What's more, none of those teams had a middle linebacker who could play the pass like Ray Lewis can. His run-stopping ability is well known, but what won him MVP honors on Sunday was his brilliance against the pass. The official stat sheet credited him with a game-high four knockdowns, but that didn't include a Jamie Sharper interception off his deflection. "As a unit, the Ravens' starting linebackers are terrific pass defenders," Giants backup quarterback Jason Garrett says. "They get great depth and then rally to the ball on underneath patterns. And, of course, you can't run on them."

Ryan's Chicago Bears defense of the mid-'80s was a crushing, punishing, overwhelming unit, keyed by the relentless blitzes of the outside linebackers, Wilber Marshall and Otis Wilson, and occasionally the middle linebacker, Mike Singletary. The Bears had two terrific frontline rushers in Richard Dent and Dan Hampton. The cornerbacks were ordinary and basically anonymous. The safeties, Dave Duerson and Gary Fencik, were All-Pro at one time in their careers. Singletary had great range in his coverage, but he was usually dropping into a zone. He couldn't lock onto an intermediate receiver as Lewis can. Call it a tie for second between Chicago and Baltimore.

My No. 1 defense, though, remains the Pittsburgh Steelers of 1974 through '79, if only for the sheer abundance of talent. That unit didn't have to face the variety of offenses that the Ravens do, but the '70s wasn't a primitive era, either. Bill Walsh was working his magic in Cincinnati, Don Coryell had already put his offensive stamp on the Chargers, and Tom Landry's Cowboys presented a tremendous assortment of formations and innovations.

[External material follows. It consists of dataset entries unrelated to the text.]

-- ==== Sys2Proof/Certificates/Slice0/Obligations.lean ====
section
/-!
DEFINITION. The statements for the provers, from the numbered rules of spec/. Where a statement rests on a choice of
the model's, its docstring names the log entry: log 3 is notes/assumptions/3.md. Four choices run through all of them: a
request handed to another block stands in the list `handed` (log 4), requests handed to different blocks by one event
stand there in the model's order (log 22), `State.setFault` sets a fault flag in the event that raises it (log 8), and an
enumeration with no table of its own has the codes of log 16.
-/

open Sys2Proof Sys2Proof.Machine

/-! ### The machine as a whole -/

/-- A step takes the command at the front of the queue and runs it on the state with the queue's rest. -/
def Obligations.StepRunsFrontCommand : Prop :=
  ∀ (c : Instr) (rest : List Instr) (s : State), s.pending = c :: rest → step s = exec c { s with pending := rest }

/-- With no command waiting (logs 3 and 28, the model's choice): an arbiter that can start a frame does; otherwise the
oldest request handed between blocks is taken; with neither, a conversion that has run its time completes with a free
result (log 5), then an event that is due is taken; with nothing due, one microsecond passes. -/
def Obligations.EmptyQueueStep : Prop :=
  ∀ s : State, s.pending = [] →
    (∀ p, s.link.arbiterDue p = true → ∃ q, s.link.arbiterDue q = true ∧ step s = exec (.arbiterStart q) s) ∧
    ((∀ p, s.link.arbiterDue p = false) →
      (∀ c rest, s.handed = c :: rest → step s = exec c s) ∧
      (s.handed = [] →
        (∀ c, s.acq.conversion = some c → c.left = 0 → ∃ raw,
          step s = exec (.conversionComplete raw) { s with acq := { s.acq with freeReads := s.acq.freeReads + 1 } }) ∧
        ((∀ c, s.acq.conversion = some c → c.left ≠ 0) →
          ((∃ c, s.Due c) → ∃ c, s.Due c ∧ step s = exec c s) ∧
          ((∀ c, ¬ s.Due c) → ∃ t, step s = .next t ∧ s.Ticked t))))

/-- Every command completes: no command of the part stops it (00, Refusals), and no command touches the queue of those
that wait. -/
def Obligations.EveryCommandCompletes : Prop :=
  ∀ (c : Instr) (s : State), ∃ t, exec c s = .next t ∧ t.pending = s.pending

/-- A power reset, in whatever state it comes, leaves every block as the reset tables say (R4, R17, R25, R45, R46, R72,
R86, R108, R109, R112, R125, R144, R167, R168, R173, R181, R182, R185, R191). The values of fields that the tables only
clear are those of log 2. -/
def Obligations.PowerResetState : Prop :=
  ∀ (straps : BitVec 4) (s : State), ∃ t, exec (.powerReset straps) s = .next t ∧
    (t.link.straps = straps ∧ t.link.node = (if straps = 15 then 14 else straps) ∧ t.link.relay = .takeover ∧
      (∀ p, t.link.ingress.get p = ⟨.hunt false, 0, 0⟩ ∧ t.link.relayQ.get p = [] ∧ t.link.origQ.get p = [] ∧
        t.link.egress.get p = ⟨none, 0, 0, 0⟩ ∧ t.link.counters.get p = ⟨0, 0, 0, 0, 0, 0, 0, 0⟩) ∧
      t.link.gapInUse = 4 ∧ t.link.gapEntry = 4 ∧ t.link.limit = .stopped) ∧
    ((∀ e ∈ t.sig.matchTable.toList, e = ⟨false, .fromMp, 0, 0, 0, 0, 0, 0, 0, false, .extract []⟩) ∧
      (∀ e ∈ t.sig.keyMap.toList, e.inUse = false) ∧ (∀ r, t.sig.slotOf r = none) ∧
      (∀ i : Fin 32, t.sig.config[i] = ⟨1, 0, 0, 0⟩ ∧ t.sig.slots[i] = ⟨0, 0, .never, 0, .unset, none⟩) ∧
      t.sig.counters = ⟨0, 0, 0⟩) ∧
    ((∀ w ∈ t.acq.words.toList, w = ⟨none, 0, false, false, none⟩) ∧
      (∀ r ∈ t.acq.results.toList, r = ⟨0, 0, false⟩) ∧ t.acq.boundary = 24 ∧
      t.acq.setup = ⟨⟨.off, .command, false, 0⟩, ⟨.off, .command, false, 0⟩⟩ ∧
      t.acq.queues = ⟨⟨.off, 0, 0, false, false, false⟩, ⟨.off, 24, 24, false, false, false⟩⟩ ∧
      t.acq.conversion = none ∧ t.acq.released = false) ∧
    (t.time.tag = 0 ∧ (∀ i, (t.time.timer i).running = false ∧ (t.time.timer i).left = 0 ∧ (t.time.timer i).reload = 0) ∧
      (∀ v ∈ t.time.timerTable.toList, v = 0) ∧ (∀ e ∈ t.time.shiftTable.toList, e = ⟨false, 0, 0⟩) ∧
      t.time.clock = ⟨2000, 1, 1, 0, 0, 0⟩ ∧ t.time.valid = false ∧ t.time.secondLeft = 1000000 ∧
      t.time.lastSecond = 0 ∧ t.time.shiftNumber = 0) ∧
    (t.weigh.params = ⟨0, 0, 0, 0, 0, 0, 0, 0, 0, 0, 0, 0, 0, 0, 0, 0, 0⟩ ∧ t.weigh.state = .disabled ∧
      t.weigh.window.samples = 0 ∧ t.weigh.speed = none ∧ t.weigh.accel = none ∧ t.weigh.sequence = 0 ∧
      t.weigh.reversals = 0 ∧ t.weigh.last = none) ∧
    ((∀ c, c = t.cal.active ∨ c = t.cal.candidate →
        (∀ f ∈ c.empty.toList ++ c.reference.toList, f = none) ∧ c.mref = 0 ∧ c.zeroOffset = 0 ∧ c.rate = 0 ∧
        c.minDelta = 0 ∧ c.valid = false) ∧
      t.cal.deadline = 0 ∧ t.cal.run = .off ∧ t.cal.record.kind = .empty ∧ t.cal.record.keyStarted = false ∧
      t.cal.record.lifts = 0 ∧ t.cal.record.mref = 0 ∧ t.cal.record.accepted = 0 ∧ t.cal.record.refused = 0 ∧
      (∀ x ∈ t.cal.record.binSums.toList, x = 0) ∧ (∀ x ∈ t.cal.record.binLifts.toList, x = 0) ∧
      t.cal.record.rateSum = 0 ∧ t.cal.record.cause = .config) ∧
    (t.trk.phase = .unknown ∧ t.trk.candidate = none ∧ t.trk.pending = none ∧ t.trk.cycleStart = none ∧
      t.trk.dumped = false ∧ t.trk.figures = ⟨0, 0, 0, 0, 0, 0⟩ ∧ t.trk.params = ⟨0, 0, 0, 0, 0, 0, 0, 0, 0, 0⟩) ∧
    ((∀ i, t.acc.slot i = TargetSlot.free) ∧ t.acc.pointer = none ∧ t.acc.overloadAhead = false ∧
      t.acc.log = ⟨[], 1, 0, false, false⟩ ∧ t.acc.totals = ⟨0, 0, 0, 0, 0⟩ ∧ t.acc.shift = 0 ∧
      t.acc.snapshot = ⟨false, ⟨0, 0, 0, 0, 0⟩, ⟨0, 0, 0, 0, 0, 0⟩, 0, ⟨0, 0, 0, 0, 0, 0⟩, 0⟩ ∧ t.acc.params = ⟨0, 0⟩ ∧
      t.acc.openRefusals = 0 ∧ t.acc.unknownDepartures = 0 ∧ t.acc.unallocatedCredits = 0) ∧
    ((∀ e ∈ t.rep.overlay.toList, e = ⟨false, 0, 0, false, .phase, 1, false⟩) ∧ (∀ k, t.rep.route k = .off) ∧
      (∀ p, t.rep.nodes.get p = 15 ∧ t.rep.tags.get p = 0 ∧ t.rep.memory.get p = none ∧ t.rep.changes.get p = 0 ∧
        t.rep.drain.get p = .absent) ∧
      t.rep.assembly = none ∧ t.rep.lastClosing = none) ∧
    (t.mgt.config = .unconfigured ∧ t.mgt.faults = 0 ∧ t.mgt.written = t.mgt.inForce ∧
      (∀ g, hasGroup t.mgt.inForce.mp g = true) ∧
      (∀ g, hasGroup t.mgt.inForce.dp g = true ↔ g = .info ∨ g = .operate)) ∧
    t.handed = [] ∧ t.pending = s.pending

/-- The state after reset, and the state after any power reset, meet every invariant. -/
def Obligations.InvariantsAtReset : Prop :=
  State.reset.Inv ∧ ∀ (straps : BitVec 4) (s t : State), exec (.powerReset straps) s = .next t → t.Inv
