theorem State.windowSample_read {s : State} (fresh : s.signalsFresh) (ok : s.pressuresOk) (theta : Int)
    (tag : TimeTag) :
    s.windowSample theta tag =
      if theta < s.weigh.window.highest - s.weigh.params.hysteresis then s.reverse
      else if s.weigh.params.thetaE ≤ theta then s.publishLift (s.evaluate theta tag)
      else s.accumulate theta := by
  rw [State.windowSample, (s.signalsFresh_iff).2 fresh, (s.pressuresOk_iff).2 ok]
  rfl

theorem State.weighStale_required {s : State} (window : s.weigh.state = .window) {r : Role}
    (required : r = .headP ∨ r = .rodP ∨ r = .boom ∨ r = .tilt) : s.weighStale r = s.rejectWindow .signalLost := by
  have inWindow : (s.weigh.state == .window) = true := beq_iff_eq.2 window
  rcases required with rfl | rfl | rfl | rfl <;> exact if_pos inWindow

/-- Settles O30: by the engine's state, and in a window by the first case of R95 that applies. -/
theorem windowOpensAndEnds : Obligations.WindowOpensAndEnds := by
  refine ⟨fun theta tag s => ?_, fun theta tag role s window => ?_, fun theta tag s window fresh ok back => ?_⟩
  · refine ⟨fun disabled => ?_, fun armed => ⟨fun below => ?_, fun reached => ?_⟩,
      fun spent => ⟨fun below => ?_, fun above => ?_⟩, fun role outside => congrArg Host.Outcome.next (if_neg ?_)⟩
    · rw [exec_weighSample, State.weighSample, show (s.take _).weigh.state = _ from disabled]
      rfl
    · rw [exec_weighSample, State.weighSample, show (s.take _).weigh.state = _ from armed]
      exact congrArg Host.Outcome.next (if_pos below)
    · rw [exec_weighSample, State.weighSample, show (s.take _).weigh.state = _ from armed]
      exact congrArg Host.Outcome.next (if_neg (Int.not_lt.2 reached))
    · rw [exec_weighSample, State.weighSample, show (s.take _).weigh.state = _ from spent]
      exact congrArg Host.Outcome.next (if_pos below)
    · rw [exec_weighSample, State.weighSample, show (s.take _).weigh.state = _ from spent]
      exact congrArg Host.Outcome.next (if_neg (Int.not_lt.2 above))
    · rw [Bool.and_eq_true, beq_iff_eq]
      exact fun both => outside both.2
  · refine ⟨fun lost => ?_, fun fresh far => ?_, fun required => ?_, ?_⟩
    · rw [exec_weighSample, State.weighSample_window (by exact window), State.windowSample_lost (by exact lost),
        State.rejectWindow_eq]
      rfl
    · rw [exec_weighSample, State.weighSample_window (by exact window),
        State.windowSample_far (by exact fresh) (by exact far),
        State.rejectWindow_eq]
      rfl
    · refine congrArg Host.Outcome.next ((State.weighStale_required (s := s.take _) window required).trans ?_)
      rw [State.rejectWindow_eq]
      rfl
    · rintro (rfl | rfl | rfl) <;> rfl
  · rw [exec_weighSample, State.weighSample_window (by exact window),
      State.windowSample_read (by exact fresh) (by exact ok)]
    exact congrArg Host.Outcome.next (if_pos back)

/-! ### Accumulation (R89, R90, R96) -/

theorem truncDiv_of_ne_zero {a b : Int} (h : b ≠ 0) : truncDiv a b = a.tdiv b := if_neg h

/-- The bin of an angle at or above the window start (R89). -/
theorem WeighRecord.bin_eq {p : WeighRecord} {theta : Int} (start : p.thetaS ≤ theta)
    (wide : 800 ≤ p.thetaE - p.thetaS) :
    p.bin theta = min 15 ((theta - p.thetaS).toNat / ((p.thetaE - p.thetaS).toNat / 16)) := by
  obtain ⟨n, above⟩ := Int.eq_ofNat_of_zero_le (show 0 ≤ theta - p.thetaS by omega)
  obtain ⟨m, span⟩ := Int.eq_ofNat_of_zero_le (show 0 ≤ p.thetaE - p.thetaS by omega)
  have positive : m / 16 ≠ 0 := by omega
  have width : p.binWidth = (m / 16 : Nat) := by rw [WeighRecord.binWidth, span]; rfl
  rw [WeighRecord.bin, if_neg (Int.not_lt.2 start), width, above, span,
    truncDiv_of_ne_zero (Int.natCast_ne_zero.2 positive), ← Int.ofNat_tdiv]
  simp only [Int.toNat_natCast]

theorem WeighRecord.force_eq (p : WeighRecord) (head rod : Int) :
    p.force head rod = (head * p.headArea - rod * p.rodArea).tdiv 1000 := truncDiv_of_ne_zero (by decide)

theorem WindowRecord.seePitch_eq (w : WindowRecord) (v : Option Int) :
    w.seePitch v = { w with
      pitchSum := v.elim w.pitchSum (w.pitchSum + ·), pitchCount := v.elim w.pitchCount fun _ =>
        w.pitchCount + 1 } := by
  cases v <;> rfl

theorem WindowRecord.seeAccel_eq (w : WindowRecord) (v : Option Int) :
    w.seeAccel v = { w with
      accelSeen := v.elim w.accelSeen fun _ => true, accelMax := v.elim w.accelMax fun a =>
        max w.accelMax a.natAbs } := by
  cases v <;> rfl

theorem lower_eq (x : Option Int) (v : Int) : lower x v = some (min (x.getD v) v) := by
  cases x with
  | none => exact congrArg some (Int.min_self v).symm
  | some a => exact congrArg some (Int.min_comm v a)

theorem raise_eq (x : Option Int) (v : Int) : raise x v = some (max (x.getD v) v) := by
  cases x with
  | none => exact congrArg some (Int.max_self v).symm
  | some a => exact congrArg some (Int.max_comm v a)

/-- The window after a sample: its force and payload, tilt, and the pitch and the acceleration that count. -/
def WindowRecord.sampled (w : WindowRecord) (theta : Int) (b : Nat) (force payload tilt : Int)
    (pitch accel : Option Int) :
    WindowRecord :=
  { w.addToBin b force payload with
    samples := w.samples + 1
    tiltMin := some (min (w.tiltMin.getD tilt) tilt)
    tiltMax := some (max (w.tiltMax.getD tilt) tilt)
    highest := max w.highest theta
    pitchSum := pitch.elim w.pitchSum (w.pitchSum + ·)
    pitchCount := pitch.elim w.pitchCount fun _ => w.pitchCount + 1
    accelSeen := accel.elim w.accelSeen fun _ => true
    accelMax := accel.elim w.accelMax fun a => max w.accelMax a.natAbs }

/-- The pitch that a sample sees (R96, step 5). -/
def State.pitchSeen (s : State) : Option Int := if s.sig.freshOf .pitch = true then some
    (s.sig.valueOf .pitch) else none

/-- The acceleration that a sample sees (R97). -/
def State.accelSeen (s : State) : Option Int := if s.sig.freshOf .speed = true then s.weigh.accel else none

/-- The window of a state after a sample (R96). -/
def State.sampledWindow (theta : Int) (s : State) : WindowRecord :=
  let p := s.weigh.params
  let force := p.force (s.sig.valueOf .headP) (s.sig.valueOf .rodP)
  s.weigh.window.sampled theta (p.bin theta) force (s.addedPayload force theta) (s.sig.valueOf .tilt) s.pitchSeen
    s.accelSeen

theorem State.accumulate_eq (theta : Int) (s : State) :
    s.accumulate theta = { s with weigh := { s.weigh with window := s.sampledWindow theta } } := by
  simp only [State.accumulate, WindowRecord.seeAccel_eq, WindowRecord.seePitch_eq, lower_eq, raise_eq]
  rfl

/-- Settles O32. -/
theorem sampleAccumulated : Obligations.SampleAccumulated := by
  intro theta tag s window fresh ok
  dsimp only
  intro near below
  refine ⟨s.weigh.params.bin theta, _, WeighRecord.bin_lt _ _, WeighRecord.bin_eq,
    exec_weighSample_accumulates window fresh ok near below, ?_, ?_⟩
  · rw [← WeighRecord.force_eq]
    refine ⟨by rw [State.accumulate_eq]; rfl, fun i => State.accumulate_bins theta (s.take _) i, ?_⟩
    rw [State.accumulate_eq]
    dsimp only [State.sampledWindow, WindowRecord.sampled]
    refine ⟨rfl, rfl, fun pitch => ?_, fun pitch => ?_, fun a speed accel => ?_, fun none => ?_, rfl, rfl, rfl, rfl,
      rfl⟩
    · rw [show (s.take _).pitchSeen = some _ from if_pos pitch]
      exact ⟨rfl, rfl⟩
    · rw [show (s.take _).pitchSeen = Option.none from if_neg (Bool.eq_false_iff.1 pitch)]
      exact ⟨rfl, rfl⟩
    · rw [show (s.take _).accelSeen = some a from (if_pos speed).trans accel]
      exact ⟨rfl, rfl⟩
    · have nothing : s.accelSeen = Option.none := by
        unfold State.accelSeen
        rcases none with stale | absent
        · exact if_neg (Bool.eq_false_iff.1 stale)
        · rw [absent]
          exact ite_self _
      rw [show (s.take _).accelSeen = Option.none from nothing]
      exact ⟨rfl, rfl⟩
  · rw [State.accumulate_eq]
    rfl

/-! ### Evaluation (R100 to R105) -/

theorem reasonIndex_inj {r x : Reason} (h : reasonIndex r = reasonIndex x) : r = x := by
  cases r <;> cases x <;> first | rfl | cases h

theorem hasReason_reasonsHolding (l : List (Reason × Bool)) (r : Reason) :
    hasReason (reasonsHolding l) r = true ↔ (r, true) ∈ l := by
  have inside : ∀ y, reasonIndex y < 11 := fun y => by cases y <;> decide
  induction l with
  | nil => simp [hasReason, reasonsHolding]
  | cons x xs ih =>
    obtain ⟨x, holds⟩ := x
    have same : x = r ↔ reasonIndex x = reasonIndex r := ⟨congrArg _, reasonIndex_inj⟩
    cases holds
    · simpa [reasonsHolding] using ih
    · have joined : hasReason (reasonsHolding ((x, true) :: xs)) r = true ↔
          hasReason (reasonsHolding xs) r = true ∨ reasonIndex x = reasonIndex r := by
        simp only [hasReason, reasonsHolding, if_true, BitVec.getLsbD_or, BitVec.getLsbD_twoPow, Bool.or_eq_true,
          Bool.and_eq_true, decide_eq_true_eq, inside, true_and]
      refine joined.trans ((or_congr ih same.symm).trans ?_)
      simp [or_comm, eq_comm]

theorem foldl_max_mem (m : Int) (ms : List Int) : ms.foldl max m ∈ m :: ms ∧ ∀ a ∈ m :: ms, a ≤ ms.foldl max m := by
  induction ms generalizing m with
  | nil => simp
  | cons x xs ih =>
    obtain ⟨mem, top⟩ := ih (max m x)
    have bound := top (max m x) (List.mem_cons_self ..)
    refine ⟨?_, fun a ha => ?_⟩
    · rw [List.foldl_cons]
      rcases List.mem_cons.1 mem with h | h
      · rw [h]
        obtain hm | hx : max m x = m ∨ max m x = x := by omega
        · simp [hm]
        · simp [hx]
      · exact List.mem_cons_of_mem _ (List.mem_cons_of_mem _ h)
    · rw [List.foldl_cons]
      rcases List.mem_cons.1 ha with rfl | ha
      · exact Int.le_trans (Int.le_max_left _ _) bound
      · rcases List.mem_cons.1 ha with rfl | ha
        · exact Int.le_trans (Int.le_max_right _ _) bound
        · exact top a (List.mem_cons_of_mem _ ha)

theorem foldl_min_mem (m : Int) (ms : List Int) : ms.foldl min m ∈ m :: ms ∧ ∀ a ∈ m :: ms, ms.foldl min m ≤ a := by
  induction ms generalizing m with
  | nil => simp
  | cons x xs ih =>
    obtain ⟨mem, bottom⟩ := ih (min m x)
    have bound := bottom (min m x) (List.mem_cons_self ..)
    refine ⟨?_, fun a ha => ?_⟩
    · rw [List.foldl_cons]
      rcases List.mem_cons.1 mem with h | h
      · rw [h]
        obtain hm | hx : min m x = m ∨ min m x = x := by omega
        · simp [hm]
        · simp [hx]
      · exact List.mem_cons_of_mem _ (List.mem_cons_of_mem _ h)
    · rw [List.foldl_cons]
      rcases List.mem_cons.1 ha with rfl | ha
      · exact Int.le_trans bound (Int.min_le_left _ _)
      · rcases List.mem_cons.1 ha with rfl | ha
        · exact Int.le_trans bound (Int.min_le_right _ _)
        · exact bottom a (List.mem_cons_of_mem _ ha)
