-- ==== Sys2Proof/Tests/Slice0.lean ====
section
/-! SUPPORT. Tests. Expected results are those of spec/95_test_vectors.md, named in each comment, or hand readings of the
rule cited. -/

namespace Sys2Proof.Tests

open Sys2Proof.Machine

/-! ### Well-formedness: each check refuses an ill-formed term -/

theorem test_wf_bp_needs_displacement : (Instr.movRmReg .toReg .word (.based .bp .none) .r0).wf = false := by decide

theorem test_wf_short_move_width : (Instr.movRegImm .word .r0 (.imm8 5)).wf = false := by decide

theorem test_wf_acc_width : (Instr.addAccImm false .byte (.imm16 5)).wf = false := by decide

theorem test_wf_rm_imm_sign_extended : (Instr.addRmImm true .word (.reg .r0) (.imm16 5)).wf = false := by decide

theorem test_wf_rm_imm_word : (Instr.cmpRmImm false .word (.reg .r0) (.imm8 5)).wf = false := by decide

theorem test_wf_rm_imm_operand : (Instr.subRmImm true .byte (.based .bp .none) (.imm8 5)).wf = false := by decide

/-! ### Decoding: words written out from the encodings of R80 -/

/-- The decoder on a stream, with the default `JZ_OPCODE`. -/
def dec (bs : List Byte) : Except DecodeError (Instr × List Byte) := decode 0x74 bs

/-- D-1: 89 D9 is `mov cx, bx`. -/
theorem test_decode_movRmReg :
    dec [0b10001001, 0b11011001] = .ok (.movRmReg .toRm .word (.reg .r1) .r3, []) := by decide

/-- V-SRC-8: B8 05 00 is `mov ax, 5`. -/
theorem test_decode_movRegImm : dec [0b10111000, 0x05, 0x00] = .ok (.movRegImm .word .r0 (.imm16 5), []) := by decide

/-- D-16: 01 00 is `add [bx + si], ax`. -/
theorem test_decode_addRmReg :
    dec [0b00000001, 0b00000000] = .ok (.addRmReg .toRm .word (.based .bxSi .none) .r0, []) := by decide

/-- D-15: 2A 21 is `sub ah, [bx + di]`. -/
theorem test_decode_subRmReg :
    dec [0b00101010, 0b00100001] = .ok (.subRmReg .toReg .byte (.based .bxDi .none) .r4, []) := by decide

/-- D-14: 3B 4E FE is `cmp cx, [bp - 2]`. -/
theorem test_decode_cmpRmReg :
    dec [0b00111011, 0b01001110, 0xFE] = .ok (.cmpRmReg .toReg .word (.based .bp (.d8 0xFE)) .r1, []) := by decide

/-- D-8: 81 87 34 12 78 56 is `add word [bx + 4660], 22136`. -/
theorem test_decode_addRmImm : dec [0b10000001, 0b10000111, 0x34, 0x12, 0x78, 0x56] =
    .ok (.addRmImm false .word (.based .bx (.d16 0x1234)) (.imm16 0x5678), []) := by decide

/-- A-13: 83 6E FE 01 is `sub word [bp - 2], 1`. -/
theorem test_decode_subRmImm : dec [0b10000011, 0b01101110, 0xFE, 0x01] =
    .ok (.subRmImm true .word (.based .bp (.d8 0xFE)) (.imm8 1), []) := by decide

/-- D-9: 80 3E 00 02 05 is `cmp byte [512], 5`. -/
theorem test_decode_cmpRmImm : dec [0b10000000, 0b00111110, 0x00, 0x02, 0x05] =
    .ok (.cmpRmImm false .byte (.direct 0x0200) (.imm8 5), []) := by decide

/-- D-12: 06 05 is `add al, 5`, bit 1 of byte 0 ignored. -/
theorem test_decode_addAccImm : dec [0b00000110, 0x05, 0xFF] = .ok (.addAccImm true .byte (.imm8 5), [0xFF]) := by decide

/-- D-11: 2C 09 is `sub al, 9`. -/
theorem test_decode_subAccImm : dec [0b00101100, 0x09] = .ok (.subAccImm false .byte (.imm8 9), []) := by decide

/-- A-20: 3D 00 FE is `cmp ax, 0xFE00`. -/
theorem test_decode_cmpAccImm : dec [0b00111101, 0x00, 0xFE] = .ok (.cmpAccImm false .word (.imm16 0xFE00), []) := by decide

/-- D-13: 74 FB is `jz` with displacement -5. -/
theorem test_decode_jzRel8 : dec [0b01110100, 0xFB] = .ok (.jzRel8 0xFB, []) := by decide

/-- D-2 and D-3: mod 00 with rm 110 is a direct address, mod 01 with rm 110 is [BP + disp]. -/
theorem test_decode_direct : dec [0x8B, 0x06, 0x02, 0x01] = .ok (.movRmReg .toReg .word (.direct 0x0102) .r0, []) ∧
    dec [0x8B, 0x46, 0x00] = .ok (.movRmReg .toReg .word (.based .bp (.d8 0)) .r0, []) := by decide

If you want to compare personnel, let's start with the tackles: Ernie Holmes and Hall of Famer Joe Greene against Baltimore's Tony Siragusa and Sam Adams. Both sets of tackles have the responsibility of keeping blockers off their middle linebackers, but Holmes and Greene did more and were quicker. Hall of Fame middle linebacker Jack Lambert had more range than any other middle linebacker of his era, but Lewis is better in pure coverage. The Ravens have no counterpart to Hall of Fame outside linebacker Jack Ham or right cornerback Mel Blount, and two other Steelers, left end L.C. Greenwood and strong safety Donnie Shell, were good enough that they've appeared on Hall of Fame ballots. Someday Lewis will be up for enshrinement, and Baltimore's free safety, Rod Woodson, should make it on the first ballot—as a cornerback, which he played for 12 years, primarily with the Steelers. Cornerback Chris McAlister is also on the verge of a magnificent career.

Baltimore has put together a beautifully integrated, shockingly fast unit. Still, the Steelers of '74 and '75 had 10 of 11 starters who made the Pro Bowl at some time in their careers. Plus the Steel Curtain dominated for more than half a decade.